WHAT TO DO:
All entries below must be given again word for word.

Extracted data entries
-- ==== Sys2Proof/Laws/State.lean ====
section
/-! SUPPORT. One lemma per field of the chip per update: what each named update leaves as it was, and what the updated
part holds afterwards. All are true by unfolding the one update. -/
namespace Sys2Proof.Machine
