/-! ### Raising an event -/

theorem raised_raise (c : Chip) (u : UnitId) (b : Nat) (hb : b < 64) : raised (c.raise u b) u b := by
  rw [raised, Chip.raise_event, bitAt_or_pow _ _ _ hb]
  simp

/-- An event stays raised while another is. -/
theorem raised_raise_unit {c : Chip} {u v : UnitId} {a : Nat} (b : Nat) (h : raised c u a) (huv : u ≠ v) :
    raised (c.raise v b) u a := by
  rw [raised, c.raise_unit v u b 0x20 (by decide) huv]
  exact h

theorem memKept_raise (c : Chip) (u : UnitId) (b : Nat) : memKept c (c.raise u b) := memKept_of_eq rfl rfl

/-! ### What the two kinds of row give -/

/-- A row that changes the chip by `f` gives what holds of the changed chip, where `P` does not speak of the fuses or of the
clock (`hblind`). -/
theorem gives_of_on {i : Instr} {s : State} {f : Chip → Chip} {P : Chip → Prop} (hexec : exec i s = s.on f)
    (hblind : ∀ d, P d → P (s.put d).chip) (hP : P (f s.chip)) : gives i s P :=
  ⟨_, hexec.trans (s.on_eq f), rfl, rfl, rfl, hblind _ hP⟩

/-- `gives_of_onReg` for a register on any page of the unit. -/
theorem gives_of_onReg_page {i : Instr} {s : State} {u : UnitId} {f : Chip → Chip × Bool} {pos : Nat} {P : Chip → Prop}
    (hexec : exec i s = s.onReg u f pos) (hu : answers s.chip u) (h8 : pos % 8 = 0)
    (hpage : pos / 4096 ≤ lastPage (unitType u)) (hblind : ∀ d no, P d → P (s.put (d.accessed 0 0 no)).chip)
    (hP : P (f s.chip).1) : gives i s P := by
  have hst : s.chip.accessStatus (regAddr u pos) = 0 :=
    (s.chip.accessStatus_regAddr u pos (exists_of_answers hu) h8 hpage (lastPage_lt _)).trans hu
  exact ⟨_, hexec.trans (s.onReg_ok u f pos hst), rfl, rfl, rfl, hblind _ _ hP⟩

theorem exec_gateTakeover (p : Port) (v : Word) (s : State) :
    exec (.gateTakeover p v) s = s.onReg (.port p) (fun c => (c.opGateTakeover p v, false)) 0x2010 := rfl

theorem exec_hostGateTakeover (v : Word) (s : State) :
    exec (.hostGateTakeover v) s = s.onReg .hostport (fun c => (c.opHostTakeover v, false)) 0x148 := rfl

theorem exec_gateEntryWrite (p : Port) (i : Fin 64) (v : Word) (s : State) :
    exec (.gateEntryWrite p i v) s
      = s.onReg (.port p) (fun c => (c.opGateEntry p i v, false)) (0x3000 + 8 * i.val) := rfl

theorem exec_gateTakeoverApply (p : Port) (s : State) :
    exec (.gateTakeoverApply p) s = s.on (fun c => c.gateApply p) := rfl

theorem exec_gateEntryExpiry (p : Port) (s : State) :
    exec (.gateEntryExpiry p) s = s.on (fun c => c.gateNext p) := rfl

/-! ### A port's GATE_TAKEOVER (R141, R142) -/

theorem Chip.opGateTakeover_accepted (c : Chip) (p : Port) (v : Word) (hlate : c.lateFor (getBits v 47 0) = false)
    (hbank : getBits v 56 56 ≠ c.fld (.port p) PORT.GATE_STS_active_bank) :
    c.opGateTakeover p v = ((c.plainWrite (.port p) 0x2010 v).1.setFld (.port p) PORT.GATE_STS_pending 1).modPort p
      (fun s => { s with takeover := some (getBits v 56 56, min 32 (getBits v 53 48), getBits v 47 0) }) := by
  simp only [Chip.opGateTakeover, hlate, hbank, Bool.false_eq_true, if_false]

/-- R141: a late course raises the port's event and the course unit's. -/
theorem Chip.opGateTakeover_late (c : Chip) (p : Port) (v : Word) (hlate : c.lateFor (getBits v 47 0) = true) :
    c.opGateTakeover p v
      = (c.raise (.port p) PORT.ev_gate_refused).raise .course COURSE.ev_late_schedule := by
  simp only [Chip.opGateTakeover, hlate, if_true]

/-- R142: the active bank raises the port's event alone. -/
theorem Chip.opGateTakeover_active (c : Chip) (p : Port) (v : Word) (hlate : c.lateFor (getBits v 47 0) = false)
    (hbank : getBits v 56 56 = c.fld (.port p) PORT.GATE_STS_active_bank) :
    c.opGateTakeover p v = c.raise (.port p) PORT.ev_gate_refused := by
  simp only [Chip.opGateTakeover, hlate, hbank, Bool.false_eq_true, if_false, if_true]

theorem gateTakeover_accepted_gives (s : State) (p : Port) (v : Word) (hu : answers s.chip (.port p))
    (hlate : s.chip.lateFor (getBits v 47 0) = false)
    (hbank : getBits v 56 56 ≠ s.chip.fld (.port p) PORT.GATE_STS_active_bank) :
    gives (.gateTakeover p v) s (fun d =>
      (d.port p).takeover = some (getBits v 56 56, min 32 (getBits v 53 48), getBits v 47 0)
      ∧ d.fld (.port p) PORT.GATE_STS_pending = 1 ∧ onlyUnit (.port p) s.chip d ∧ memKept s.chip d) := by
  refine gives_of_onReg_page (exec_gateTakeover p v s) hu (by decide) (show 2 ≤ 3 by decide) (fun _ _ h => h) ?_
  rw [s.chip.opGateTakeover_accepted p v hlate hbank]
  refine ⟨?_, ?_, ?_, memKept_plainWrite s.chip (.port p) 0x2010 v⟩
  · rw [Chip.modPort_same]
  · exact Chip.fld_setFld_same _ (.port p) PORT.GATE_STS_pending 1 (by decide)
  · exact onlyUnit_trans (onlyUnit_plainWrite s.chip (.port p) 0x2010 v (by decide))
      (onlyUnit_setFld _ (.port p) PORT.GATE_STS_pending 1 (by decide))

SOLVED PROBLEM:
-- ==== Sys2Proof/Laws/State.lean ====
section
/-! SUPPORT. One lemma per field of the chip per update: what each named update leaves as it was, and what the updated
part holds afterwards. All are true by unfolding the one update. -/
namespace Sys2Proof.Machine
/-! ### Raising an event -/

theorem raised_raise (c : Chip) (u : UnitId) (b : Nat) (hb : b < 64) : raised (c.raise u b) u b := by
  rw [raised, Chip.raise_event, bitAt_or_pow _ _ _ hb]
  simp

/-- An event stays raised while another is. -/
theorem raised_raise_unit {c : Chip} {u v : UnitId} {a : Nat} (b : Nat) (h : raised c u a) (huv : u ≠ v) :
    raised (c.raise v b) u a := by
  rw [raised, c.raise_unit v u b 0x20 (by decide) huv]
  exact h

theorem memKept_raise (c : Chip) (u : UnitId) (b : Nat) : memKept c (c.raise u b) := memKept_of_eq rfl rfl

/-! ### What the two kinds of row give -/

/-- A row that changes the chip by `f` gives what holds of the changed chip, where `P` does not speak of the fuses or of the
clock (`hblind`). -/
theorem gives_of_on {i : Instr} {s : State} {f : Chip → Chip} {P : Chip → Prop} (hexec : exec i s = s.on f)
    (hblind : ∀ d, P d → P (s.put d).chip) (hP : P (f s.chip)) : gives i s P :=
  ⟨_, hexec.trans (s.on_eq f), rfl, rfl, rfl, hblind _ hP⟩

/-- `gives_of_onReg` for a register on any page of the unit. -/
theorem gives_of_onReg_page {i : Instr} {s : State} {u : UnitId} {f : Chip → Chip × Bool} {pos : Nat} {P : Chip → Prop}
    (hexec : exec i s = s.onReg u f pos) (hu : answers s.chip u) (h8 : pos % 8 = 0)
    (hpage : pos / 4096 ≤ lastPage (unitType u)) (hblind : ∀ d no, P d → P (s.put (d.accessed 0 0 no)).chip)
    (hP : P (f s.chip).1) : gives i s P := by
  have hst : s.chip.accessStatus (regAddr u pos) = 0 :=
    (s.chip.accessStatus_regAddr u pos (exists_of_answers hu) h8 hpage (lastPage_lt _)).trans hu
  exact ⟨_, hexec.trans (s.onReg_ok u f pos hst), rfl, rfl, rfl, hblind _ _ hP⟩

theorem exec_gateTakeover (p : Port) (v : Word) (s : State) :
    exec (.gateTakeover p v) s = s.onReg (.port p) (fun c => (c.opGateTakeover p v, false)) 0x2010 := rfl

theorem exec_hostGateTakeover (v : Word) (s : State) :
    exec (.hostGateTakeover v) s = s.onReg .hostport (fun c => (c.opHostTakeover v, false)) 0x148 := rfl

theorem exec_gateEntryWrite (p : Port) (i : Fin 64) (v : Word) (s : State) :
    exec (.gateEntryWrite p i v) s
      = s.onReg (.port p) (fun c => (c.opGateEntry p i v, false)) (0x3000 + 8 * i.val) := rfl

theorem exec_gateTakeoverApply (p : Port) (s : State) :
    exec (.gateTakeoverApply p) s = s.on (fun c => c.gateApply p) := rfl

theorem exec_gateEntryExpiry (p : Port) (s : State) :
    exec (.gateEntryExpiry p) s = s.on (fun c => c.gateNext p) := rfl

/-! ### A port's GATE_TAKEOVER (R141, R142) -/

theorem Chip.opGateTakeover_accepted (c : Chip) (p : Port) (v : Word) (hlate : c.lateFor (getBits v 47 0) = false)
    (hbank : getBits v 56 56 ≠ c.fld (.port p) PORT.GATE_STS_active_bank) :
    c.opGateTakeover p v = ((c.plainWrite (.port p) 0x2010 v).1.setFld (.port p) PORT.GATE_STS_pending 1).modPort p
      (fun s => { s with takeover := some (getBits v 56 56, min 32 (getBits v 53 48), getBits v 47 0) }) := by
  simp only [Chip.opGateTakeover, hlate, hbank, Bool.false_eq_true, if_false]

/-- R141: a late course raises the port's event and the course unit's. -/
theorem Chip.opGateTakeover_late (c : Chip) (p : Port) (v : Word) (hlate : c.lateFor (getBits v 47 0) = true) :
    c.opGateTakeover p v
      = (c.raise (.port p) PORT.ev_gate_refused).raise .course COURSE.ev_late_schedule := by
  simp only [Chip.opGateTakeover, hlate, if_true]

/-- R142: the active bank raises the port's event alone. -/
theorem Chip.opGateTakeover_active (c : Chip) (p : Port) (v : Word) (hlate : c.lateFor (getBits v 47 0) = false)
    (hbank : getBits v 56 56 = c.fld (.port p) PORT.GATE_STS_active_bank) :
    c.opGateTakeover p v = c.raise (.port p) PORT.ev_gate_refused := by
  simp only [Chip.opGateTakeover, hlate, hbank, Bool.false_eq_true, if_false, if_true]

theorem gateTakeover_accepted_gives (s : State) (p : Port) (v : Word) (hu : answers s.chip (.port p))
    (hlate : s.chip.lateFor (getBits v 47 0) = false)
    (hbank : getBits v 56 56 ≠ s.chip.fld (.port p) PORT.GATE_STS_active_bank) :
    gives (.gateTakeover p v) s (fun d =>
      (d.port p).takeover = some (getBits v 56 56, min 32 (getBits v 53 48), getBits v 47 0)
      ∧ d.fld (.port p) PORT.GATE_STS_pending = 1 ∧ onlyUnit (.port p) s.chip d ∧ memKept s.chip d) := by
  refine gives_of_onReg_page (exec_gateTakeover p v s) hu (by decide) (show 2 ≤ 3 by decide) (fun _ _ h => h) ?_
  rw [s.chip.opGateTakeover_accepted p v hlate hbank]
  refine ⟨?_, ?_, ?_, memKept_plainWrite s.chip (.port p) 0x2010 v⟩
  · rw [Chip.modPort_same]
  · exact Chip.fld_setFld_same _ (.port p) PORT.GATE_STS_pending 1 (by decide)
  · exact onlyUnit_trans (onlyUnit_plainWrite s.chip (.port p) 0x2010 v (by decide))
      (onlyUnit_setFld _ (.port p) PORT.GATE_STS_pending 1 (by decide))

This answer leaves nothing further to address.